Study 2: Prenatal Testosterone Effects on Adult Gonadotropin Release
In view of the progressive deterioration of the reproductive axis seen in prenatal testosterone-treated females [1–3], study 2 was performed during the second breeding season to determine whether the selective increase in LH release seen in prepubertal females in the first year of life [7, 8] persists into adulthood (second year of life). Adult control (n = 6) and prenatal testosterone-treated (n = 8) females (22 mo old) were given two intramuscular injections of prostaglandin F2
(PGF2
, 20 mg; Lutalyse; Pfizer Inc., Kalamazoo, MI) 11 days apart to induce regression of the corpora lutea, and thus synchronize the follicular phase of the cycle within a group of females (Fig. 1). Jugular blood samples were collected at 10-min intervals from 23 to 28 h after the second PGF2
injection for measurement of LH (all samples) and FSH (hourly samples). Twice-weekly progesterone measures were taken from the start of the second breeding season to determine whether the prenatal testosterone-treated females were cycling at the time of the experiment.

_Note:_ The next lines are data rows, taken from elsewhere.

/-- An event whose limit has not been noted yet is raised. -/
theorem State.raiseLim_raises {s : State} {period key src : Nat} (hfirst : tget s.evt.lastTurn (src * 2 ^ 32 + key) = none) (sev inst code v v2 : Nat) :
    Raises s (s.raiseLim period key src sev inst code v v2) src inst code := by
  unfold State.raiseLim
  simp only [hfirst, if_true]
  exact State.raise_raises _ _ _ _ _ _ _

/-! ### Registers of one unit -/

/-- Two registers of one unit lie at different places where those of the first unit do. -/
theorem Fld.key_unit_ne {f g : Fld} (u : Nat) (hs : f.stride1 = g.stride1) (h : f.key 0 0 ≠ g.key 0 0) : f.key u 0 ≠ g.key u 0 := by
  simp only [Fld.key, hs] at h ⊢
  omega

theorem State.rd_wr_unit (s : State) {f g : Fld} (u v : Nat) (hs : g.stride1 = f.stride1) (h : g.key 0 0 ≠ f.key 0 0) :
    (s.wr f u 0 v).rd g u 0 = s.rd g u 0 := s.rd_wr_ne f g u 0 u 0 v (Fld.key_unit_ne u hs h)

/-- Settles O11: a link that a clause finds in a state other than disabled is one of the part's (`link_lt`), so what the command notes of it reads
back; the FEC counts by the registers of one unit. -/
theorem linkCommands : Obligations.LinkCommands := by
  unfold Obligations.LinkCommands
  refine ⟨?_, ?_, ?_, ?_, ?_, ?_, ?_, ?_, ?_, ?_, ?_, ?_⟩
  · intro s unit hunit hst
    have hlen : unit < s.eth.length := link_lt (by simp [hst])
    refine Completes.link rfl hunit hst ?_
    simp [State.link_modLink, State.link_setLink, hlen]
  · intro s unit hunit hst
    have hlen : unit < s.eth.length := link_lt (by simp [hst])
    refine Completes.link rfl hunit hst ?_
    simp [State.link_modLink, State.link_setLink, hlen]
  · intro s unit hunit hst hdue
    have hlen : unit < s.eth.length := link_lt (by simp [hst])
    refine Completes.link rfl hunit hst ?_
    simp [State.link_modLink, State.link_setLink, hlen, hdue]
  · intro s unit hunit hst
    have hlen : unit < s.eth.length := link_lt (by simp [hst])
    refine Completes.guard rfl hunit ?_
    simp [State.link_modLink, State.link_setLink, hlen, hst]
  · intro s unit hunit hst hdue
    have hlen : unit < s.eth.length := link_lt (by simp [hst])
    refine Completes.link rfl hunit hst ?_
    simp [State.link_modLink, State.link_setLink, hlen, hdue]
  · intro s unit hunit hport hst hdue
    have hlen : unit < s.eth.length := link_lt (by simp [hst])
    refine Completes.link rfl hunit hst ?_
    simp only [hdue, if_true, if_pos hport]
    refine ⟨?_, ?_, ?_⟩
    · simp [State.link_modLink, State.link_setLink, hlen]
    · exact (State.raise_raises _ _ _ _ _ _ _).after (by simp)
    · simp [Sent]
  · intro s unit hunit hst
    have hlen : unit < s.eth.length := link_lt (by simp [hst])
    refine Completes.guard rfl hunit ?_
    simp [State.link_modLink, State.link_setLink, hlen, hst]
  · intro s unit hunit hst hloss
    have hlen : unit < s.eth.length := link_lt (by simp [hst])
    refine Completes.guard rfl hunit ?_
    simp [State.link_modLink, hlen, hst, hloss]
  · intro s unit hunit hport hst hdue
    have hlen : unit < s.eth.length := link_lt (by simp [hst])
    refine Completes.link rfl hunit hst ?_
    simp only [hdue, if_true, State.linkDown, if_pos hport]
    refine ⟨?_, ?_⟩
    · simp [State.link_modLink, State.link_setLink, hlen]
    · exact (State.raise_raises _ _ _ _ _ _ _).after (by simp)
  · intro s unit hunit hst hdue hfirst
    have hlen : unit < s.eth.length := link_lt (by simp [hst])
    refine Completes.guard rfl hunit ?_
    simp only [hst, hdue, beq_self_eq_true, Bool.true_or, Bool.and_self, if_true, State.negFailed]
    refine ⟨?_, (State.raiseLim_raises (s := s.modLink unit _) hfirst _ _ _ _ _).after List.prefix_rfl⟩
    rw [State.link_congr (s := s.modLink unit fun l => { l with negArmed := some s.clock }) (by simp), State.link_modLink hlen]
  · intro s unit remote hunit hst
    have hlt : unit < 18 := unitOn_lt hunit
    refine Completes.link rfl hunit hst ?_
    cases remote with
    | true =>
      simp only [if_true]
      refine ⟨State.raise_raises _ _ _ _ _ _ _, ?_⟩
      rw [State.rd_raise _ _ _ _ _ _ _ (by decide) hlt (by decide)]
      exact State.rd_wr_fits _ Reg.ETH_PORT_STATUS_REMOTE_FAULT unit 0 1 (by decide) hlt (by decide)
    | false =>
      simp only [Bool.false_eq_true, if_false]
      refine ⟨State.raise_raises _ _ _ _ _ _ _, ?_⟩
      rw [State.rd_raise _ _ _ _ _ _ _ (by decide) hlt (by decide)]
      exact State.rd_wr_fits _ Reg.ETH_PORT_STATUS_LOCAL_FAULT unit 0 1 (by decide) hlt (by decide)
  · intro s unit corrected uncorrectable hunit hsec
    have hlt : unit < 18 := unitOn_lt hunit
    refine Completes.guard rfl hunit ?_
    have hcorr (v : Nat) : ((s.bumpWrap Reg.ETH_FEC_CORR unit 0 corrected).wr Reg.ETH_FEC_UNCORR unit 0 v).rd Reg.ETH_FEC_CORR unit =
        (s.rd Reg.ETH_FEC_CORR unit + corrected) % 2 ^ Reg.ETH_FEC_CORR.width := by
      rw [State.rd_wr_unit _ unit _ (by decide) (by decide), State.bumpWrap, State.rd_wr_same _ _ unit 0 _ hlt (by decide)]
    have huncorr : ((s.bumpWrap Reg.ETH_FEC_CORR unit 0 corrected).bumpWrap Reg.ETH_FEC_UNCORR unit 0 uncorrectable).rd Reg.ETH_FEC_UNCORR unit =
        (s.rd Reg.ETH_FEC_UNCORR unit + uncorrectable) % 2 ^ Reg.ETH_FEC_UNCORR.width := by
      rw [State.bumpWrap, State.rd_wr_same _ _ unit 0 _ hlt (by decide), State.bumpWrap, State.rd_wr_unit _ unit _ (by decide) (by decide)]
    simp only [hsec]
    by_cases hlimit : 16 < uncorrectable
    · simp only [if_pos hlimit]
      refine ⟨?_, ?_, ?_⟩
      · rw [State.rd_raise _ _ _ _ _ _ _ (by decide) hlt (by decide), State.rd_wr_unit _ unit _ (by decide) (by decide)]
        exact hcorr _
      · rw [State.rd_raise _ _ _ _ _ _ _ (by decide) hlt (by decide), State.rd_wr_unit _ unit _ (by decide) (by decide)]
        exact huncorr
      · rw [State.rd_raise _ _ _ _ _ _ _ (by decide) hlt (by decide), State.rd_wr_fits _ _ unit 0 1 (by decide) hlt (by decide)]
        simp [hlimit, b2n]
    · simp only [if_neg hlimit]
      refine ⟨?_, ?_, ?_⟩
      · rw [State.rd_wr_unit _ unit _ (by decide) (by decide)]
        exact hcorr _
      · rw [State.rd_wr_unit _ unit _ (by decide) (by decide)]
        exact huncorr
      · rw [State.rd_wr_fits _ _ unit 0 0 (by decide) hlt (by decide)]
        simp [hlimit, b2n]

/-! ### Frames -/

/-- What the drop of a frame leaves in the registers of its unit. -/
theorem State.dropFrame_registers (s : State) {u reason : Nat} (hu : u < 18) (hlo : 1 ≤ reason) (hhi : reason ≤ 17) :
    (s.dropFrame u reason).rd Reg.ETH_DROP_LAST_REASON u = reason ∧ (s.dropFrame u reason).rd Reg.ETH_DROP_LAST_TURN u = s.now % 65536 ∧
      (s.dropFrame u reason).rd Reg.ETH_DROP u (reason - 1) = min (2 ^ 32 - 1) (s.rd Reg.ETH_DROP u (reason - 1) + 1) := by
  have hcounts {v : State} {f : Fld} {j : Nat} (hf : f.outside [20, 21] = true) (hi : u < f.count1) (hj : j < f.count2) (n : Nat) :
      ((if u < 16 then v.count (6 * (u / 2) + 4) 1 u else v).raiseLim lim19 u Ev.ingressDrop Sev.notice u reason n 0).rd f u j = v.rd f u j :=
    Kept.rd_outside (State.raiseLim_kept _ _ _ _ _ _ _ _ (Kept.ite (State.count_kept _ _ _ (Kept.refl [.cnt, .evt, .reg 20, .reg 21] v) rfl) (Kept.refl _ v)) rfl)
      [20, 21] hf hi hj
  have hkeys (g : Fld) (hg : g.stride1 = Reg.ETH_DROP.stride1) (hlow : g.key 0 0 < Reg.ETH_DROP.key 0 0) : Reg.ETH_DROP.key u (reason - 1) ≠ g.key u 0 := by
    simp only [Fld.key, hg] at hlow ⊢
    omega
  unfold State.dropFrame
  refine ⟨?_, ?_, ?_⟩
  · rw [hcounts (by decide) hu (by decide), State.rd_wr_unit _ u _ (by decide) (by decide)]
    exact State.rd_wr_fits _ Reg.ETH_DROP_LAST_REASON u 0 _ (by simp [Reg.ETH_DROP_LAST_REASON]; omega) hu (by decide)
  · rw [hcounts (by decide) hu (by decide)]
    exact State.rd_wr_fits _ Reg.ETH_DROP_LAST_TURN u 0 _ (Nat.mod_lt _ (by decide)) hu (by decide)
  · rw [hcounts (by decide) hu (by simp [Reg.ETH_DROP]; omega), State.rd_wr_ne _ _ _ _ _ _ _ _ (hkeys _ (by decide) (by decide)),
      State.rd_wr_ne _ _ _ _ _ _ _ _ (hkeys _ (by decide) (by decide))]
    exact s.rd_bump_same Reg.ETH_DROP u (reason - 1) 1 hu (by simp [Reg.ETH_DROP]; omega)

Study 3: Prenatal Testosterone Effects on Gonadotropin Subunits, GnRH Receptor, and Estrogen Receptors
Study 3 was undertaken to examine whether prenatal testosterone excess caused developmental changes in pituitary gene expression that might account for the selective increase in LH secretion and pituitary responsiveness to GnRH. For this purpose, real-time PCR was used to quantify changes in mRNA expression patterns of gonadotropin subunits (glycoprotein hormones, alpha peptide [CGA], LHB, FSHB), GnRH receptor (GNRHR), and E2 receptors (ESR1, ESR2) at four developmental stages. Table 1 summarizes the treatments, developmental stages, and number of animals studied. Where possible, umbilical arterial levels of LH and FSH were measured to relate changes in fetal gonadotropin subunit mRNA expression with fetal LH and FSH secretion. When twin female fetuses were involved, both fetuses were studied. Values of these two female fetuses were averaged to ensure independence of individual measures in all analyses.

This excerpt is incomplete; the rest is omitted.